Google has reached a settlement with the Australian Taxation Office (ATO) on Wednesday, agreeing to hand over 481.5 million Australian dollars (329.6 million US dollars) following a decade-long legal battle.
Stemming from an audit into Google's tax practices between 2008 to 2018, ATO Deputy Commissioner Mark Konza said, "this settlement is another great outcome for the Australian tax system."
"It adds to the significant success of the ATO in positively changing the behaviour of digital taxpayers and significantly increasing the tax they pay in Australia," he said.
A hot political topic Down Under, large international tech companies have come under fire for funnelling profits offshore to avoid paying taxes, reports Xinhua.

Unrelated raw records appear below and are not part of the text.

/-- The doublewords at 0x100 of the control page, in their order (R327). -/
def Hart.saveWords (h : Hart) : List Nat :=
  let c := h.csr
  [h.pc.toNat, c.vlWord, c.fcsr.toNat, c.lctr.toNat, c.lrem.toNat, c.bwphase.toNat] ++
    c.thr.toList.map BitVec.toNat ++
    [c.zcnt.toNat, c.rcnt.toNat, c.hcdist.toNat, c.hcidx2.toNat, c.hcdist2.toNat, c.hcflags.toNat, c.hcthr.toNat,
      c.epact.toNat, c.reqloc.toNat, c.reqrem.toNat, c.wakes.toNat, c.rmwc.toNat, c.epc.toNat, c.ecause.toNat,
      c.erec0.toNat, c.erec1.toNat, c.erec2.toNat, c.erec3.toNat, c.btbase.toNat]

/-- `SVCTL` (R327). -/
def Hart.svctl (h : Hart) (r : Reason) (pend : Bool) : Nat :=
  h.xfers.length * 2 ^ 16 + h.spadUnits * 2 ^ 12 + h.ntiles * 2 ^ 8 + bit h.wide * 2 ^ 7 + bit h.supv * 2 ^ 6
    + bit pend * 2 ^ 2 + r.code

/-- The lowest chunk that has not finished; the chunk count when only the arrival failed (R327). -/
def Xfer.restart (x : Xfer) : Nat := ((List.range x.count).find? fun k => !x.finished.getLsbD k).getD x.count

/-- The stopped-transfer record (R327). -/
def Xfer.record (x : Xfer) : List Byte :=
  let f := x.stopped.getD ⟨0, 0, false, 0⟩
  [x.dst.toNat, if x.zero then 0 else x.src.toNat, x.n.toNat,
    x.chunk.toNat + x.chan.toNat * 2 ^ 3 + x.scope.code * 2 ^ 5 + x.ord.code * 2 ^ 8 + x.evict.toNat * 2 ^ 10
      + bit x.bar * 2 ^ 13 + x.cm.toNat * 2 ^ 14 + bit x.zero * 2 ^ 16,
    x.xbar.toNat, f.chunk % 2 ^ 16 + f.sub * 2 ^ 16 + x.restart % 2 ^ 16 * 2 ^ 24, x.ipc.toNat, f.addr.toNat].flatMap
    (leBytes 8)

/-- The image that the save engine writes, as pieces at slot offsets (R326-R328). -/
def Hart.imagePieces (h : Hart) (r : Reason) (pend : Bool) : List (Nat × List Byte) :=
  let dirty (k : Nat) : Bool := (h.vreg k).desc.dirty
  let vpres := h.vpres.toNat ||| (List.range 64).foldl (fun n k => n + bit (dirty k) * 2 ^ k) 0
  let dws (l : List Nat) : List Byte := l.flatMap (leBytes 8)
  let page : List (Nat × List Byte) := [
    (0, List.replicate 4096 0),
    (0x000, dws ((List.range 32).map fun i => (h.readX (BitVec.ofNat 5 i)).toNat)),
    (0x100, dws h.saveWords),
    (0x200, dws (h.d.toList.map fun d => d.stride.toNat * 2 ^ 32 + d.len.toNat)),
    (0x240, dws (h.g.toList.map Group.word)),
    (0x280, leBytes 8 (h.svctl r pend)),
    (0x288, leBytes 8 vpres),
    (0x290, (h.tiles.toList.take h.ntiles).flatMap fun t => leBytes 2 (t.eT.toNat + bit t.ovf * 2 ^ 15)),
    (0x2C0, h.binds.toList.flatMap fun b => match b with
      | some b => dws [b.dst.toNat, b.chunk + b.n.toNat * 2 ^ 16]
      | none => dws [0, 0]),
    (0x300, leBytes 4 (h.xPoison.toNat / 2 * 2)),
    (0x320, leBytes 8 (match h.wstate with
      | some q => bit q * 2 + 1
      | none => 0)),
    (0x340, leBytes 64 (h.sppres ||| h.spadPages).toNat),
    (0x400, h.v.toList.flatMap fun v => leBytes 4 v.desc.word),
    (0x500, h.shapes.toList.flatMap fun es =>
      leBytes 4 es.length ++ ((List.range 5).flatMap fun i => leBytes 4 ((es[i]?).map fun e => e.e.toNat).toList.sum)
        ++ leBytes 8 0),
    (0x700, h.v.toList.flatMap fun v => leBytes 32 v.poison.toNat),
    (0xF00, h.m.toList.tail.flatMap fun m => leBytes 32 m.poison.toNat)]
  let xfers := [(0x1000, h.xfers.flatMap Xfer.record)]
  let masks := (List.range 7).map fun j => (0x2000 + 2048 * j, leBytes 2048 (h.m.getD (j + 1) .reset).bits.toNat)
  let regs := ((List.range 64).filter dirty).map fun k =>
    (0x5800 + 2048 * k, (leBytes 2048 (h.vreg k).image).take (128 * (h.vreg k).groups))
  let tiles := (List.range h.ntiles).map fun k =>
    let t := h.tiles.getD k .reset
    (0x25800 + 131072 * k, (List.range 16384).flatMap fun e =>
      leBytes 8 (bitsAt ((tget 0 t.acc e).signExtend 64).toNat 0 63 + bit (t.poison.contains e) * 2 ^ 63))
  let pages := ((List.range 512).filter h.spadPages.getLsbD).map fun p =>
    (0x200000 + 4096 * p, Memory.read h.spad (4096 * p) 4096)
  page ++ xfers ++ masks ++ regs ++ tiles ++ pages

/-! ## The save area (R326, R344) -/

/-- The address of a byte of a save slot: in the host's memory, or a device address value (R344 `SVBASE`). -/
def Partition.slotAddr (p : Partition) (slot o : Nat) : Nat := p.svbase.toNat % 2 ^ 63 + slot * 2 ^ 22 + o

/-- A piece of a save slot written; the engine reaches device memory through the initial table, by lines. -/
def State.slotWrite (s : State) (part slot o : Nat) (bs : List Byte) : State :=
  let p := s.part part
  if !bitAt p.svbase.toNat 63 then s.hostWrite (p.slotAddr slot o) bs
  else (lineCuts (p.slotAddr slot o) bs.length).foldl (fun s (a, n) =>
    match s.portLoc noCore part a with
    | some pa => (s.writeBytes true noCore pa ((bs.drop (a - p.slotAddr slot o)).take n)).activate [paBank pa]
    | none => s) s

/-- Bytes of a save slot read; a byte that is not reached reads as zero. -/
def State.slotRead (s : State) (part slot o n : Nat) : List Byte :=
  let p := s.part part
  if !bitAt p.svbase.toNat 63 then s.hostBytes (p.slotAddr slot o) n
  else (lineCuts (p.slotAddr slot o) n).flatMap fun (a, n) =>
    match s.portLoc noCore part a with
    | some pa => s.coreBytes noCore pa n
    | none => List.replicate n 0

/-- The banks that the save engine finds when it reads bytes of a save slot (R264). -/
def State.slotBanks (s : State) (part slot o n : Nat) : List Nat :=
  let p := s.part part
  if !bitAt p.svbase.toNat 63 then []
  else ((lineCuts (p.slotAddr slot o) n).filterMap fun (a, _) => (s.portLoc noCore part a).map paBank).eraseDups

/-- A number of `n` bytes at an offset of a context's image. -/
def State.imageNat (s : State) (h : Hart) (o n : Nat) : Nat := leNat (s.slotRead h.part h.saveSlot o n)

/-- The image written (R328). -/
def State.writeImage (s : State) (h : Hart) (r : Reason) (pend : Bool) : State :=
  (h.imagePieces r pend).foldl (fun s (o, bs) => s.slotWrite h.part h.saveSlot o bs) s

/-- A context after its save: identity, farm and exit path stay (R329); its registers stand in the image. -/
def Hart.saved (h : Hart) (st : Status) : Hart :=
  { Hart.reset with
    status := st, part := h.part, ctxid := h.ctxid, wide := h.wide, supv := h.supv, ntiles := h.ntiles
    spadUnits := h.spadUnits, task := h.task, member := h.member, harts := h.harts, prio := h.prio, stamp := h.stamp
    saveSlot := h.saveSlot, code := h.code, farm := h.farm, farmSets := h.farmSets, triggered := h.triggered
    skip := false, skipLen := h.skipLen, skipExit := h.skipExit }

/-! ## Stopping (R315, R325) -/

/-- Whether a context waits for another device in the middle of an instruction. -/
def Hart.outstanding (h : Hart) : Bool := h.answers.any fun a => decide (a.slot < copySlot)

/-- A request to stop at the next boundary (R325): a context that is between instructions, or waiting before one, stops
at once; one in the middle of an instruction stops after it. Of two requests to one context the later stands, so that a
`ctx.save` over a pending pre-emption saves for itself (R102; DESIGN CHOICE, log entry 96). -/
def Hart.stopFor (h : Hart) (r : Reason) : Hart :=
  match h.status with
  | .running => if h.outstanding then { h with request := some r } else { h with status := .stopping r, request := none }
  | .waiting (.barrier _ _ _ _) | .waiting .task | .waiting (.coll _ _ _ _) | .waiting .phase =>
    { h with status := .stopping r, request := none }
  | .waiting .remote | .waiting .acks | .waiting (.ctxSave _) => { h with request := some r }
  | _ => h

/-- A context that has been asked to stop, at its next boundary (R325). -/
def Hart.settle (h : Hart) : Hart :=
  match h.request with
  | some r => h.stopFor r
  | none => h

/-- A tile write performed (R169, R172, R174, R178, R179). A `tclr` clears every poison mark, and a product leaves a
poisoned entry poisoned (DESIGN CHOICE, log entry 88). -/
def TileWrite.apply (w : TileWrite) (t : Tile) : Tile :=
  match w with
  | .clear e => ⟨[], e, false, []⟩
  | .add ts =>
    let (acc, ovf) := ts.foldl (fun (a, o) (k, z) =>
      let v := (tget (0 : BitVec 48) a k).toInt + z
      let r := BitVec.ofInt 48 v
      (tset 0 a k r, o || decide (r.toInt ≠ v))) (t.acc, t.ovf)
    { t with acc := acc, ovf := ovf }
  | .put es o =>
    { t with
      acc := es.foldl (fun a (k, v) => tset 0 a k v) t.acc
      ovf := t.ovf || o
      poison := t.poison.filter fun e => !(es.any fun x => x.1 == e) }
  | .load _ | .store _ => t

/-- A list in an order that a number chooses. -/
def arrange {α : Type} : Nat → Nat → List α → List α
  | 0, _, _ => []
  | fuel + 1, n, l =>
    match l[n % l.length]? with
    | none => []
    | some x => x :: arrange fuel (n / l.length) (l.eraseIdx (n % l.length))

/-- Tile writes performed (R169): `tclr`, `mwr` and `mld` in program order, the products between them in an order that
`n` chooses, which only `OVF` can tell (R175). `adds` holds the products that wait for their turn. -/
def applyWrites (n : Nat) : List TileWrite → List TileWrite → Tile → Tile
  | adds, [], t => (arrange adds.length n adds).foldl (fun t w => w.apply t) t
  | adds, .add ts :: ws, t => applyWrites n (adds ++ [.add ts]) ws t
  | adds, w :: ws, t => applyWrites n [] ws (w.apply ((arrange adds.length n adds).foldl (fun t w => w.apply t) t))

/-- Whether a matrix instruction writes its tile: every one but an `mst`. -/
def MatOp.writesTile (o : MatOp) : Bool :=
  match o.write with
  | .store _ => false
  | _ => true
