-- ==== Sys2Proof/Machine/Sched.lean ====
section
/-! DEFINITION. The dispatcher (R296-R307), the end of tasks and their completion records (R308-R310), records written by
the host (R296, R343) and contexts killed by the host (R320, R344). -/

namespace Sys2Proof.Machine

/-! ## Columns and cores (R298-R301) -/

/-- The columns that the partition owns, draining ones among them (R350). -/
def Partition.owned (p : Partition) : List Nat := (List.range 32).filter p.colmap.getLsbD

/-- The columns in which the dispatcher may place: those of the partition that do not drain (R350). -/
def Partition.columns (p : Partition) : List Nat :=
  (List.range 32).filter fun c => p.colmap.getLsbD c && !p.draining.getLsbD c

/-- The contexts that hold a slot of the partition (R298). -/
def State.placedIn (s : State) (part : Nat) : List Hart := s.harts.filter fun h => h.placed && h.part == part

/-- The occupancy of a column (R298). -/
def colOccupancy (l : List Hart) (c : Nat) : Nat := (l.filter fun h => h.core.toNat / 8 == c).length

/-- The contexts on a core. -/
def onCore (l : List Hart) (k : Nat) : List Hart := l.filter fun h => h.core.toNat == k

/-- Whether a core fits a hart (R300). -/
def coreFits (l : List Hart) (tiles spad k : Nat) : Bool :=
  let on := onCore l k
  decide (on.length < 32) && decide (tiles + (on.map Hart.ntiles).sum ≤ 8)
    && decide (spad + (on.map Hart.spadUnits).sum ≤ 8)

/-- The first entry of a list with the least value. -/
def argMin (f : Nat → Nat) : List Nat → Option Nat
  | [] => none
  | x :: xs => match argMin f xs with
    | some y => some (if f y < f x then y else x)
    | none => some x

/-- The cores of a column that fit a hart. -/
def fitting (l : List Hart) (tiles spad c : Nat) : List Nat :=
  ((List.range 8).map (8 * c + ·)).filter (coreFits l tiles spad)

/-- The core that R301 chooses among eligible columns. -/
def pickCore (elig : List Nat) (l : List Hart) (tiles spad : Nat) : Option Nat :=
  (argMin (colOccupancy l) (elig.filter fun c => !(fitting l tiles spad c).isEmpty)).bind fun c =>
    argMin (fun k => (onCore l k).length) (fitting l tiles spad c)

/-- The home cluster that R301 chooses for a narrow hart. -/
def pickCluster (l : List Hart) (k : Nat) : Option (BitVec 2) :=
  (argMin (fun c => ((onCore l k).filter fun h => h.cluster == some (BitVec.ofNat 2 c)).length) [0, 1, 2, 3]).map
    (BitVec.ofNat 2)

/-- A free hart slot of a core; `n` chooses which (DESIGN CHOICE, log entry 20). -/
def pickSlot (l : List Hart) (k n : Nat) : BitVec 5 :=
  let free := (List.range 32).filter fun j => !(onCore l k).any fun h => h.slot.toNat == j
  BitVec.ofNat 5 (free.getD (n % free.length) 0)
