-- ==== Sys2Proof/Machine/Dispatch.lean ====
section
/-! DEFINITION. One arm per constructor of Instr: a direct call of its meaning. -/

namespace Sys2Proof.Machine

But with a Tax Avoidance Taskforce set up by the Australian government under the Multinational Anti-Avoidance Law introduced two years ago, the ATO has managed to claw back 1.25 billion Australian dollars (860 million US dollars) in tax revenue from e-commerce outfits including Google, Microsoft, Apple and Facebook.
On top of this, the ATO estimates that over 7 billion Australian dollars (4.8 billion US dollars) in taxable sales will now stay onshore as a result of the tough new laws.
"The extension of the (Tax Avoidance) Task Force until 2023 will ensure that the ATO is able to continue to pursue these issues and provide assurance to the community that we are doing everything in our power to protect Australia's tax base," Konza said.